A delicious dish of 1 egg, 1 egg white, sauteed white onion, zucchini, yellow squash, and smoked salmon. Seasoned with sea salt, fresh cracked pepper, garlic powder, and a side of umeboshi plum paste. Topped with microgreens and diced green onions.
I would tell you that it hit the spot, but I think that goes without saying. It was fantastic.
Ok, time for a recipe!
Fast forward to Saturday night. I’m hungry (again), can’t decide on what to eat, and have a lot of veggies in the house. And most importantly, I saw this recipe for Vegan Mac ‘N Cheese earlier that day. Aren’t there just some recipes that hits you with that I-Must-Make-This-Now kind of feeling? Yeah, me too. (Thanks, The Fitness Dish!)

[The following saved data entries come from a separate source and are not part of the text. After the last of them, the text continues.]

/-- Settles O50: both forms of CALL are `callNear` to the target of R191 or R193, and LCALL is
`callFar` to that of R195. -/
theorem callsPushReturnAddress : Obligations.CallsPushReturnAddress := by
  intro s l r2 r3 off
  obtain ⟨habs, habsFrame⟩ := callNear_frame s (s.absTarget l r3)
  obtain ⟨hrel, hrelFrame⟩ := callNear_frame s (BitVec.ofInt 16 (s.pc.toNat + displacement off))
  refine ⟨⟨_, s.exec_callAbs l r3, ?abs, habsFrame⟩, ⟨_, s.exec_callRel off, ?rel, hrelFrame⟩,
    ⟨_, s.exec_lcall r2 r3, rfl, rfl, s.sp_callFar _ _, fun hcs hpc => ?words,
      s.memKeptOutside_callFar_ascending _ _, s.kept_callFar _ _, s.flagsKept_callFar _ _⟩⟩
  case abs =>
    rw [habs]
    exact BitVec.toNat_add ..
  case rel =>
    rw [hrel, BitVec.toNat_ofInt, displacement]
    omega
  case words =>
    exact ⟨s.stackWord_callFar_cs _ _ hcs, s.stackWord_callFar_pc _ _ hpc,
      s.envKept_callFar _ _ hcs hpc⟩

/-! ## RFI (R223) -/

/-- RFI from RAM or ROM is no access to a device: none of its three pops is. -/
theorem State.envKept_leave (s : State) (h0 : s.holdsWord s.ss s.sp)
    (h2 : s.holdsWord s.ss (s.sp + 2#16)) (h4 : s.holdsWord s.ss (s.sp + 4#16)) :
    EnvKept s s.leave := by
  obtain ⟨t, hexec, -, hsp, hwords, hkept, -, -⟩ := (returnsPopTheirTarget s).2
  obtain ⟨-, -, henv⟩ := hwords h0 h2
  have hss : t.ss = s.ss := hkept.specials .ss (by simp)
  have hr1 : t.holdsWord t.ss t.sp := by rwa [hkept.holdsWord_iff, hss, hsp]
  rw [s.leave_eq_of_lret hexec]
  exact henv.trans (t.envKept_pop16_of_holdsWord hr1)

/-- Settles O20: the three words by `leave_pops`, and one rule for each field that RFI keeps. -/
theorem rfiPopsPcCsAndR1 : Obligations.RfiPopsPcCsAndR1 := by
  intro s h0 h2 h4
  obtain ⟨hpc, hcs, hr1⟩ := s.leave_pops h0 h2 h4
  refine ⟨s.leave, rfl, hpc, hcs, hr1, s.sp_leave, s.intf_leave, s.iack_leave, s.flagsKept_leave,
    s.reg_leave_ne, fun x hxpc hxcs => ?specials, s.asleep_leave, s.cfg_leave, s.hwInt_leave,
    s.skipping_leave, fun a => by rw [mem_leave], s.envKept_leave h0 h2 h4⟩
  case specials =>
    cases x with
    | pc => exact absurd rfl hxpc
    | cs => exact absurd rfl hxcs
    | ds | ss | is | ia | y => simp [State.special]

end Sys2Proof.Machine
end

section
/-! PROOFS, single instructions: LOAD.B (40_ram.md R102), the tests that hold (42_branch.md R160),
JMP relative (44_jump.md R192), SLEEP and SETFLAGS (46_special.md R211, R213), INT
(47_interrupt_instr.md R220), INP and OUT (48_io.md R230, R231), the segment register moves
(49_segment.md R235 to R242), and the sleeping core (46_special.md R211). -/

namespace Sys2Proof.Machine

open State

/-! ## LOAD.B (R102) -/

/-- The word that LOAD.B writes for the byte `v` it has read (D16). -/
def State.loadedWord (s : State) (r3 : Reg) (v : Byte) : Word :=
  match s.cfg.loadbUpper with
  | .preserve => joinBytes (hiByte (s.reg r3)) v
  | .zero => joinBytes 0#8 v

theorem State.loByte_loadedWord (s : State) (r3 : Reg) (v : Byte) :
    loByte (s.loadedWord r3 v) = v := by
  unfold loadedWord
  cases s.cfg.loadbUpper <;> exact loByte_joinBytes ..

theorem State.loadByte_eq (s : State) (r1 r3 : Reg) (b : Word) : s.loadByte r1 b r3 =
    (s.readByte (phys (s.dataSeg r1) (s.dataOff r1 b))).2.setReg r3
      (s.loadedWord r3 (s.readByte (phys (s.dataSeg r1) (s.dataOff r1 b))).1) := by
  unfold loadByte loadedWord
  cases s.cfg.loadbUpper <;> rfl

/-- LOAD.B at its effective address SEG:off, in either form of its index. -/
theorem exec_loadByte {s : State} {i : Instr} {r1 r3 : Reg} {b seg off : Word}
    (hseg : seg = if r1 = 14#4 ∨ r1 = 15#4 then s.ss else s.ds)
    (hoff : off.toNat = ((s.reg r1).toNat + b.toNat) % 2 ^ 16)
    (hi : OperandForm s (fun r2 => .loadBReg r1 r2 r3) (fun l => .loadBLit r1 l r3) i b) :
    exec i s = .next ((s.readByte (phys seg off)).2.setReg r3
      (s.loadedWord r3 (s.readByte (phys seg off)).1)) := by
  obtain rfl := dataOff_eq_of_toNat hoff
  rw [hi.exec_eq (fun b => s.loadByte r1 b r3) (fun _ => rfl) (fun _ => rfl), s.loadByte_eq, hseg]
  rfl

theorem State.kept_readByte (s : State) (p : Nat) : Kept [] [] s (s.readByte p).2 where
  regs r _ := s.reg_readByte p r
  specials x _ := by cases x <;> simp [State.special]
  asleep := by simp
  iack := by simp
  cfg := by simp
  hwInt := by simp
  skipping := by simp

/-- Settles O23: LOAD.B is one `readByte` at SEG:off and one `setReg` of the `loadedWord`
(`exec_loadByte`). -/
theorem loadByteReadsOneByte : Obligations.LoadByteReadsOneByte := by
  intro s i r1 r3 b seg off hi hseg hoff
  have hwrite := onlyChanges_setReg (s.readByte (phys seg off)).2 r3
  refine ⟨_, exec_loadByte hseg hoff hi, ?low, fun hc => ?preserve, fun hc => ?zero,
    (hwrite _).env, (s.kept_readByte _).trans (hwrite _).kept, .of_flags_eq (by simp),
    fun a => by simp, fun h => ?held⟩
  case low =>
    rw [reg_setReg_same]
    exact s.loByte_loadedWord ..
  case preserve =>
    rw [reg_setReg_same, loadedWord, hc]
    exact hiByte_joinBytes ..
  case zero =>
    rw [reg_setReg_same, loadedWord, hc]
    exact hiByte_joinBytes ..
  case held =>
    rw [s.readByte_of_holds _ h, reg_setReg_same]
    exact ⟨s.loByte_loadedWord .., rfl, rfl, rfl⟩

/-! ## A test that holds (R160) -/

/-- Settles O43: every conditional instruction is `conditional` of the truth of its test. -/
theorem testThatHoldsChangesNothing : Obligations.TestThatHoldsChangesNothing := by
  intro s i P htest hP
  obtain ⟨b, hb, hexec⟩ := htest.exec_eq
  rw [hexec, hb.mpr hP, conditional_true]
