-- ==== Sys2Proof/Word.lean ====
section
/-! DEFINITION. The plain types of the block: characters, texts, line symbols (00_scope R8, R12, R14). -/

namespace Sys2Proof

/-- Eight bits of a request or of a table word. -/
abbrev Byte := BitVec 8

/-- A character, `CHAR_W` = 8 bits (R8, R12). -/
abbrev Chr := BitVec 8

/-- A text: a finite sequence of characters indexed from 0 (R12). -/
abbrev Text := List Chr

/-- A line symbol. Its width `LINE_W` is a parameter of the configuration (R9), so it is a natural
number below `2 ^ LINE_W` whose bits are read with `Nat.testBit` (log 3). -/
abbrev Line := Nat

end Sys2Proof
end

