-- ==== Sys2Proof/Machine/Line.lean ====
section
/-! DEFINITION. Line symbols and characters (20_memory R62, R63; 30_encoding R91 to R94, R97;
40_transport R131, R133): what the decoder of requests and the meanings share. -/

namespace Sys2Proof.Machine

/-! ### Bits -/

/-- `v[i] <- b` on a natural number (00_scope R11). -/
def setBit (v i : Nat) (b : Bool) : Nat := if v.testBit i = b then v else v ^^^ (1 <<< i)

/-- `c[i] <- b` on a character; no bit of a character has an index above 7. -/
def setChrBit (c : Chr) (i : Nat) (b : Bool) : Chr := BitVec.ofNat 8 (setBit c.toNat i b)

/-! ### Unit T: characters and line symbols -/

/-- The pair that line position `g` (0 to 3) carries (R62). -/
def pairIndex (c : Config) (g : Nat) : Nat :=
  match c.pairOrder with
  | .lspFirst => g
  | .mspFirst => 3 - g

/-- Format LS on transmit (30_encoding R91): `FILL`, with bit `P_LO` the lower and bit `P_HI` the
upper bit of the pair; `LINE_W` bits of `FILL` are on the line (log 28). -/
def lineSymbol (c : Config) (lo hi : Bool) : Line :=
  setBit (setBit (c.fill % 2 ^ c.lineW) c.pLo lo) c.pHi hi

/-- The line symbol of pair `p` of a character (R63). -/
def pairOnLine (c : Config) (ch : Chr) (p : Nat) : Line :=
  lineSymbol c (ch.getLsbD (2 * p)) (ch.getLsbD (2 * p + 1))

/-- ENC (R131): the four line symbols of a character, in line order. -/
def encodeChr (c : Config) (ch : Chr) : List Line :=
  [pairOnLine c ch (pairIndex c 0), pairOnLine c ch (pairIndex c 1),
   pairOnLine c ch (pairIndex c 2), pairOnLine c ch (pairIndex c 3)]

/-- The line symbols of a text, characters in index order (R64, 30_encoding R94). -/
def encodeText (c : Config) (t : Text) : List Line := t.flatMap (encodeChr c)

/-- Writes the two payload bits of a line symbol as pair `p` of a character; the other bits of the
symbol are not looked at (R136). -/
def putPair (c : Config) (acc : Chr) (p : Nat) (b : Line) : Chr :=
  setChrBit (setChrBit acc (2 * p) (b.testBit c.pLo)) (2 * p + 1) (b.testBit c.pHi)

/-- DEC (R133): the character of four line symbols in line order. -/
def decodeChr (c : Config) (b0 b1 b2 b3 : Line) : Chr :=
  putPair c (putPair c (putPair c (putPair c 0 (pairIndex c 0) b0) (pairIndex c 1) b1)
    (pairIndex c 2) b2) (pairIndex c 3) b3

/-- A line symbol that ENC can give under this configuration: its bits that are no payload are `FILL`'s
(30_encoding R91, R92). -/
def isSent (c : Config) (b : Line) : Bool :=
  lineSymbol c (b.testBit c.pLo) (b.testBit c.pHi) == b

end Sys2Proof.Machine
end

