-- ==== Sys2Proof/Machine/Formats.lean ====
section
/-! DEFINITION. The meanings of the table's line and descriptor forms, which are data and no
operations (30_encoding R90; log 9): a form of the line is read as the line symbols it stands for, a
packed descriptor as its record, and each is handed back; only TXCMD puts symbols on the line
(20_memory R60). A received symbol is appended to the receive queue by the peer. -/

namespace Sys2Proof.Machine

/-- The line symbol of a pair (30_encoding R91), handed back. -/
def State.showSymbol (s : State) (h l : Bool) : State :=
  s.withOut (.symbols [lineSymbol s.cfg l h])

/-- LS (R91): the line symbol with payload bits `h` and `l`. -/
def execLs (h l : Bool) (s : State) : Host.Outcome State Fault Refusal := .next (s.showSymbol h l)

/-- SYM0 (R92): the symbol of pair 0b00. -/
def execSym0 (s : State) : Host.Outcome State Fault Refusal := .next (s.showSymbol false false)

/-- SYM1 (R92): the symbol of pair 0b01. -/
def execSym1 (s : State) : Host.Outcome State Fault Refusal := .next (s.showSymbol false true)

/-- SYM2 (R92): the symbol of pair 0b10. -/
def execSym2 (s : State) : Host.Outcome State Fault Refusal := .next (s.showSymbol true false)

/-- SYM3 (R92): the symbol of pair 0b11. -/
def execSym3 (s : State) : Host.Outcome State Fault Refusal := .next (s.showSymbol true true)

/-- LS.RX (R136, 10_state R23): the peer appends a line symbol to `RXQ`; no requester gets a
result. -/
def execLsRx (b : Line) (s : State) : Host.Outcome State Fault Refusal := .next (s.peerPut [b])

/-- CF (R93): the four line symbols of the character. -/
def execCf (c : Chr) (s : State) : Host.Outcome State Fault Refusal :=
  .next (s.withOut (.symbols (encodeChr s.cfg c)))

/-- TERM (R94): the eight line symbols of the terminator. -/
def execTerm (s : State) : Host.Outcome State Fault Refusal :=
  .next (s.withOut (.symbols (encodeText s.cfg s.cfg.term)))

/-- LD.Decimal (R110, R115). -/
def execLdDecimal (skip ign : Bool) (off w : Nat) (s : State) :
    Host.Outcome State Fault Refusal :=
  .next (s.withOut (.descr (.decimal off w ign skip)))

/-- LB.Binary (R110, R115). -/
def execLbBinary (inv ign : Bool) (k lo n : Nat) (s : State) :
    Host.Outcome State Fault Refusal :=
  .next (s.withOut (.descr (.binary k lo n inv ign)))

/-- LB.ParityCount (R110, R115). -/
def execLbParityCount (ign : Bool) (k lo n : Nat) (s : State) :
    Host.Outcome State Fault Refusal :=
  .next (s.withOut (.descr (.parityCount k lo n ign)))

/-- L.reserved (R115, R121): "Kind 0b11 is reserved and refused". -/
def execLReserved (_x : Nat) (_s : State) : Host.Outcome State Fault Refusal :=
  .refused .reservedDescriptor

end Sys2Proof.Machine
end

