-- ==== Sys2Proof/Machine/Framer.lean ====
section
/-! DEFINITION. The meanings of unit T: ENC, DEC, DECB, ACQ, DRAIN, TXCMD, RXRESP, STRIP, REL, XCHG,
LINKRD (40_transport). DRAIN, TXCMD, RXRESP and REL, issued alone, run in their phase of an exchange
and wait in any other state, as ACQ does while the lock is taken (10_state R24, 20_memory R61, R77;
log 10). -/

namespace Sys2Proof.Machine

/-- XCHG (R138, R139): waits while the lock is taken; its result is a status and a text. -/
def execXchg (q : Requester) (cmd : Text) (s : State) : Host.Outcome State Fault Refusal :=
  if s.t.lock = .free then
    let r := s.exchange q cmd
    .next (r.2.2.withOut (.exchange r.1 r.2.1))
  else .next s

/-- LINKRD (R156). -/
def execLinkrd (s : State) : Host.Outcome State Fault Refusal := .next (s.withOut (.bit s.t.link))

/-- ENC (R131). -/
def execEnc (c : Chr) (s : State) : Host.Outcome State Fault Refusal :=
  .next (s.withOut (.symbols (encodeChr s.cfg c)))

/-- DECB (R134). -/
def execDecb (b : Line) (s : State) : Host.Outcome State Fault Refusal :=
  let d := s.t.decb s.cfg b
  .next ((s.withT d.1).withOut (.optChr d.2))

/-- DEC (R133). -/
def execDec (b0 b1 b2 b3 : Line) (s : State) : Host.Outcome State Fault Refusal :=
  .next (s.withOut (.chr (decodeChr s.cfg b0 b1 b2 b3)))

/-- ACQ (R140): waits while the lock is taken. -/
def execAcq (q : Requester) (s : State) : Host.Outcome State Fault Refusal :=
  if s.t.lock = .free then .next ((s.acquire q).withOut .none) else .next s

/-- DRAIN (R143). -/
def execDrain (s : State) : Host.Outcome State Fault Refusal :=
  if s.inPhase .drain then .next (s.drainLine.withOut .none) else .next s

/-- TXCMD (R144). -/
def execTxcmd (cmd : Text) (s : State) : Host.Outcome State Fault Refusal :=
  if s.inPhase .tx then .next ((s.transmit cmd).withOut .none) else .next s

/-- RXRESP (R145). It writes neither `T.link` nor the lock; XCHG does (R148, R149, R152). -/
def execRxresp (s : State) : Host.Outcome State Fault Refusal :=
  if s.inPhase .rx then
    let r := s.receive
    .next (r.2.2.withOut (.exchange r.1 r.2.1))
  else .next s

/-- STRIP (R153, R154). -/
def execStrip (raw : Text) (s : State) : Host.Outcome State Fault Refusal :=
  .next (s.withOut (.text (stripText s.cfg raw)))

/-- REL (R152). -/
def execRel (s : State) : Host.Outcome State Fault Refusal :=
  if s.atEnd then .next (s.release.withOut .none) else .next s

end Sys2Proof.Machine
end

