-- ==== Sys2Proof/Machine/Step.lean ====
section
/-! DEFINITION. One step: an agent moves (00_scope R15, R17): the sequencer goes on with an exchange, or
the oldest request an agent has issued runs. -/

namespace Sys2Proof.Machine

/-- One step. An ill-formed configuration is refused (R10). With no request issued nothing happens
(70_reset R272). Otherwise the agent whose turn it is moves: the sequencer by a part of an exchange; any
agent by its oldest request, which is decoded and checked, waits where it must, and runs. -/
def step (s : State) : Host.Outcome State Fault Refusal :=
  if !s.cfg.wf then .refused .illFormedConfiguration
  else if s.env.quiet then .next s
  else
    match s.turn.2.sequencerMove s.turn.1 with
    | some t => .next t
    | none =>
      match s.turn.2.env.port s.turn.1 with
      | [] => .next s.turn.2
      | r :: rest =>
        match decode s.cfg r with
        | none => .refused .badRequest
        | some i =>
          if !mayIssue s.turn.1 i then .refused .wrongRequester
          else
            match i.failedCheck s.cfg with
            | some c => .refused (.badOperand c)
            | none =>
              if waits s.turn.2 s.turn.1 i then .next s.turn.2
              else exec i (s.turn.2.taken s.turn.1 rest)

/-- The phase a part of an exchange runs in. -/
def phaseOf : Instr → Option Phase
  | .drain => some .drain
  | .txcmd _ => some .tx
  | .rxresp => some .rx
  | .rel => some .strip
  | _ => none

/-- The state in which nothing makes an operation wait: for a part of an exchange, POLLQ's lock in the
part's phase with no exchange of POLLQ's own at its port; for any other, a FREE lock. -/
def State.readyFor (s : State) (i : Instr) : State :=
  match phaseOf i with
  | some p =>
    (s.withT { s.t with lock := .held .pollq, phase := p }).withEnv { s.env with pollPort := [] }
  | none => if s.t.lock = .free then s else s.release

/-- The state in which the next step runs the operation of a table word, read under the state's
configuration: what would make it wait is out of the way, the request is at the head of its agent's
port, and the agent has the turn (log 27). -/
def State.withFetchWord (s : State) (nbits w : Nat) : State :=
  let r := tableRequest s.cfg nbits w
  match decode s.cfg r with
  | some i => (s.readyFor i).issueNext (issuerOf i) r
  | none => s.issueNext .pollq r

end Sys2Proof.Machine
end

Vegan Mac ‘N Cheeze with Spaghetti Squash Noodles
I used the recipe as a guide and pretty much followed it closely. I did sub pumpkin and sunflower seeds for the cashews, sauteed some garlic and onions before blending, and tossed in some apple cider vinegar for kicks. And obviously, besides the pasta, I used baked spaghetti squash.
Like I said, it’s not pretty but it’s seriously delicious. I don’t joke around with flavor. I happily ate this plate (*ahem* times two.point.five *ahem*) Don’t judge, I have a healthy appetite (shhhh… and I like it!).